Optimizations in ROCm 7.2.0
Performance does not come from hardware alone. The key software additions are:
- AOTriton gfx950 kernel support — native attention acceleration via the ahead-of-time Triton compiler for CDNA4.
- Occupancy tuning — reduced warp count for better efficiency.
- hipBLASLt GEMM optimization — tuned kernels for FP8, BF16, and FP16, the dominant types in diffusion and transformer workloads.
- Pipelining and ThinLTO compiler optimizations.
What this means for the AI hardware market
Three production scenarios — video, image, 3D — cover the majority of generative ComfyUI use cases. That AMD shows consistent numbers across all three signals that the CUDA/ROCm gap, long a structural advantage for NVIDIA, is narrowing depending on the software maturity of individual frameworks. For ComfyUI users, AMD is now a legitimate option — at least at the benchmark level.

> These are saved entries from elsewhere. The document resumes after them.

/-- TIME_SET (R282, R283, R544). -/
def execTimeSet (t : Nat) (e : Envelope) (s : State) : Host.Outcome State Fault Refusal := s.runAt t fun d => d.command specTimeSet e

/-- FORCE_TIME (R282, R283, R544). -/
def execForceTime (t : Nat) (e : Envelope) (s : State) : Host.Outcome State Fault Refusal := s.runAt t fun d => d.command specForceTime e

/-- PPS_EDGE (R49, R50). -/
def execPpsEdge (t : Nat) (s : State) : Host.Outcome State Fault Refusal := s.runAt t fun d => d.ppsEdge

/-- PTP_MESSAGE_RX (R284, R285). -/
def execPtpMessageRx (t : Nat) (port : Fin 10) (m : PtpMsg) (s : State) : Host.Outcome State Fault Refusal :=
  s.runAt t fun d => d.ptpRx port.val m

/-- PTP_MESSAGE_TX (R284): the message waits in the port for gate bit 2. -/
def execPtpMessageTx (t : Nat) (port : Fin 10) (k : PtpKind) (s : State) : Host.Outcome State Fault Refusal :=
  s.runAt t fun d => if d.ptpMaySend port.val k then d.setTrk port.val (fun x => { x with ptpOut := x.ptpOut ++ [ptpCode k] }) else d

/-- A PTP interval of so many periods of 2^log s has passed since an instant of module time (R284, R285). -/
def Dev.ptpOver (d : Dev) (since n : Nat) (log : Int) : Bool :=
  (since + n * (if 0 ≤ log then nsPerSec * 2 ^ log.toNat else nsPerSec / 2 ^ (-log).toNat)) ≤ d.now

/-- PTP_ANNOUNCE_TIMEOUT (R285): announceReceiptTimeout intervals have passed without an Announce, and the parent of the port is
gone. -/
def execPtpAnnounceTimeout (t : Nat) (port : Fin 10) (s : State) : Host.Outcome State Fault Refusal :=
  s.runAt t fun d =>
    if !d.ptpEnabled port.val || !(match d.tim.ptp[port.val]? with
        | some p => d.ptpOver p.announcedAt (d.get Reg.TIME_PTP_INTV.ann_timeout) (sext 4 (d.get Reg.TIME_PTP_INTV.log_announce))
        | none => false) then d
    else
      let d1 := (d.ptpUnlock port.val 0).setPtp port.val (fun p => { p with
        parent := none, lastSync := none, delay := none, measured := 0
        state := if d.flag Reg.TIME_PTP_CFG.slave_only then 1 else 2 })
      d1.bmca

/-- PTP_SYNC_TIMEOUT (R285): 8 Sync intervals without a valid measurement. -/
def execPtpSyncTimeout (t : Nat) (port : Fin 10) (s : State) : Host.Outcome State Fault Refusal :=
  s.runAt t fun d =>
    if (d.tim.ptp[port.val]?).any (fun p => d.ptpOver p.measuredAt 8 (sext 4 (d.get Reg.TIME_PTP_INTV.log_sync))) then
      (d.ptpUnlock port.val 2).setPtp port.val (fun p => { p with measured := 0 })
    else d

/-- LEAP_SECOND (R277): the UTC day ends with a leap second announced. -/
def execLeapSecond (t : Nat) (s : State) : Host.Outcome State Fault Refusal :=
  s.runAt t fun d =>
    let up := d.flag Reg.TIME_UTC.leap61
    let down := d.flag Reg.TIME_UTC.leap59
    if !up && !down then d
    else (((d.setUtc (d.tim.utcOffset + (if up then 1 else -1)) 2).put Reg.TIME_UTC.leap61 0).put Reg.TIME_UTC.leap59 0).put
      Reg.TIME_STATUS.leap_pending 0
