-- ==== Sys2Proof/Machine/Pair.lean ====
section
/-! DEFINITION. The redundant pair (R387-R412), the beacon watch (R237, R238) and the replay of mirrored beats. -/

namespace Sys2Proof.Machine

/-- Causes of event 0x0E01 and 0x0E05 as the model numbers them (notes/assumptions/9). -/
def pairHandshake := 1
def pairResynced := 2
def pairLease := 3
def pairHeartbeat := 4
def pairHandover := 5
def pairDisagree := 6
def pairLagGap := 7
def pairCatchup := 8

/-- The CONTROL operations (R390). -/
def ctlHello := 1
def ctlHandover := 2
def ctlResyncReq := 3

namespace Dev

/-! ### Standing of the pair -/

/-- The Tie is lost: 3 consecutive HEARTBEATs missed, or link 0x2001 LOST (R396). -/
def tieLost (d : Dev) : Bool := 3 ≤ d.get Reg.PAIR_LAG.tie_miss || (d.findLink 13 0).any (fun l => l.lost)

/-- The module exchanges HEARTBEATs: from boot step 9 on, where the beat runs (R391, R399). -/
def pairTalks (d : Dev) : Bool :=
  d.inPair && (d.isState [.ready, .service, .hold, .test] || (d.sys.mstate == .boot && 9 ≤ d.get Reg.BST_STATUS.step))

/-- A lease is held at this instant (R398). -/
def leaseHeld (d : Dev) : Bool := d.now < d.pair.leaseEnd

/-- The mirror would count as complete (R400). -/
def mirrorWhole (d : Dev) : Bool :=
  d.sys.role == .standby && !d.pair.gap && !d.pair.incomplete && !d.pair.mirrorBroken

/-- The registers of the pair (R412). -/
def showPair (d : Dev) : Dev :=
  let lag := (d.pair.bundles.filter (fun b => b.close.isSome)).length
  (((((((((((d.put Reg.PAIR_STATUS.member d.pair.member).putB Reg.PAIR_STATUS.hb_period d.hbPeriod).putB Reg.PAIR_STATUS.unmirrored
    d.pair.unmirrored).putB Reg.PAIR_STATUS.mirror_complete d.mirrorWhole).putB Reg.PAIR_STATUS.lease_held d.leaseHeld).putB
    Reg.PAIR_STATUS.witness_ok (d.inPair && !d.witnessLost)).putB Reg.PAIR_STATUS.path2_ok (d.inPair && d.get Reg.PAIR_LAG.path2_miss < 3)).putB
    Reg.PAIR_STATUS.tie_ok (d.inPair && d.get Reg.PAIR_LAG.tie_miss < 3)).put Reg.PAIR_STATUS.role d.sys.role.code).put
    Reg.PAIR_LAG.lag (if d.sys.role = .active || d.sys.role = .solo then 0 else min 255 lag)).put Reg.PAIR_LEASE.word d.pair.term)

/-! ### Records of the Tie and messages to the witness (R390, R397) -/

/-- CUT_HASH bytes 0-7 of the Cut List in force, and its generation (R390). -/
def cutMark (d : Dev) : Nat × Nat := (match d.cut.image with | some x => fieldLE x.hash 0 8 | none => 0, d.get Reg.CUT_GEN.word)

/-- A HEARTBEAT (R390). -/
def heartbeatBytes (d : Dev) : Bytes :=
  toLE 1 0x10 ++ toLE 1 d.sys.role.code ++ toLE 1 d.pair.member ++
    toLE 1 (b2n d.leaseHeld + 2 * b2n d.pair.unmirrored + 4 * b2n (d.sys.mstate == .test)) ++ toLE 8 d.beat.count ++
    toLE 8 (d.beat.base / nsPerSec) ++ toLE 4 (d.beat.base % nsPerSec) ++ toLE 4 d.pair.count ++ toLE 2 d.lin.c0Seq ++
    toLE 1 (d.sys.fwVersion / 256) ++ toLE 1 d.sys.fwVersion ++ toLE 8 d.cutMark.1 ++ toLE 4 d.cutMark.2

/-- A CONTROL record (R390). -/
def controlBytes (d : Dev) (op : Nat) : Bytes :=
  toLE 1 0x14 ++ toLE 1 op ++ d.heartbeatBytes.drop 1 ++
    (if op = ctlHello then toLE 8 (match d.pair.cfg with | some c => c.pairId | none => 0) ++ toLE 8 Config.unitId.toNat else [])

/-- The entries of a bundle (R390, R392), by kind; those whose layout the spec does not give are free bytes of what they hold
(notes/assumptions/50). -/
def bundleEntries (b : Bundle) : List (Nat × Bytes) :=
  let unlaid (k n : Nat) (l : List Nat) : Nat × Bytes := (k, Config.bytesOf n (Config.unlaidByte (0x1100 + k) l))
  b.port.map (fun e => (1, toLE 4 (e.eid + e.kind * 2 ^ 17) ++ toLE 2 e.value ++ toLE 2 e.rxUs ++ toLE 4 e.rxBeat)) ++
  b.cmds.map (fun c => unlaid 2 20 (match c with
    | .c1Set s i l e t => [0, s, i, l, e, t] | .c1Clear s i => [1, s, i] | .class0 i a => [2, i, b2n a] | .emg => [3])) ++
  b.controls.map (fun c => unlaid 5 16 (match c with
    | .passes n => [0, n] | .lowered => [1] | .hold => [2] | .patch x => [3, crc32 x] | .cutList x => [4, crc32 x] | .effect => [5]
    | .capture => [6] | .epoch n => [7, n])) ++
  b.refused.map (fun e => (3, toLE 4 e)) ++
  b.posts.map (fun p => unlaid 4 16 [p.kind, p.eid, p.value]) ++
  b.marks.map (fun m => (6, toLE 4 m.1 ++ toLE 4 m.2))

/-- The BUNDLE records of a bundle: runs of one kind, each as long as a Tie frame takes (R250, R390). -/
def bundleRecords (b : Bundle) : List Bytes :=
  [1, 2, 5, 3, 4, 6].flatMap (fun k =>
    let l := ((bundleEntries b).filter (fun e => e.1 == k)).map (·.2)
    (List.range (ceilDiv l.length 73)).map (fun i =>
      let run := (l.drop (73 * i)).take 73
      toLE 1 0x11 ++ toLE 1 k ++ toLE 2 run.length ++ toLE 4 b.beat ++ run.flatten))

/-- A BUNDLE_CLOSE (R390). -/
def closeBytes (beat : Nat) (c : BundleClose) : Bytes :=
  toLE 1 0x12 ++ toLE 8 beat ++ toLE 1 c.outcome ++ toLE 3 0 ++ toLE 4 c.entries ++ toLE 8 c.sample ++ toLE 8 c.digest

/-- A message to the witness (R397); none while the lease key is not in force, since its MAC cannot be made. -/
def leaseBytes (d : Dev) (kind member seq : Nat) (unmirrored : Bool) : Option Bytes :=
  d.pair.cfg.bind fun c =>
    match d.keyStanding c.leaseKey with
    | .inForce b =>
      let head := toLE 2 0x574C ++ toLE 1 kind ++ toLE 1 member ++ toLE 8 c.pairId ++ toLE 4 d.pair.term ++ toLE 4 seq ++
        toLE 1 (b2n unmirrored) ++ toLE 3 0
      some (head ++ (Config.hmac (d.keyBytes b) head).take 8)
    | _ => none

/-- Notes what the pair block sends, by its type or kind. -/
def noteSent (d : Dev) (x : Nat × Bytes) : Dev := { d with pair := { d.pair with sent := (x :: d.pair.sent).take 16 } }

/-- Records go out on the Tie as frames of link 0x2001 (R264, R390), one a frame; a HEARTBEAT before what waits (R391). While the link
is not OPEN no frame carries them. -/
def tieSend (d : Dev) (l : List Bytes) : Dev :=
  let d1 := l.foldl (fun (d : Dev) b => d.noteSent (byteAt b 0, b)) d
  if !(d.findLink 13 0).any (fun x => !x.lost) then d1
  else { d1 with pair := { d1.pair with
    out := if l.any (fun b => byteAt b 0 == 0x10) then l ++ d1.pair.out else d1.pair.out ++ l } }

Frequently Asked Questions
- What is the CDNA4 architecture?
- CDNA4 is AMD's latest data center GPU architecture, used in the MI355X. It delivers 256 compute units, 288 GB of HBM3e memory, and 8 TB/s memory bandwidth — particularly favorable for attention-heavy operations in transformer and diffusion models.
- What are AOTriton and hipBLASLt?
- AOTriton is AMD's ahead-of-time Triton compiler with native kernels for gfx950 (CDNA4) that accelerates attention operations. hipBLASLt is AMD's GEMM library with tuned kernels for FP8/BF16/FP16 — the types predominantly used in modern diffusion and transformer models.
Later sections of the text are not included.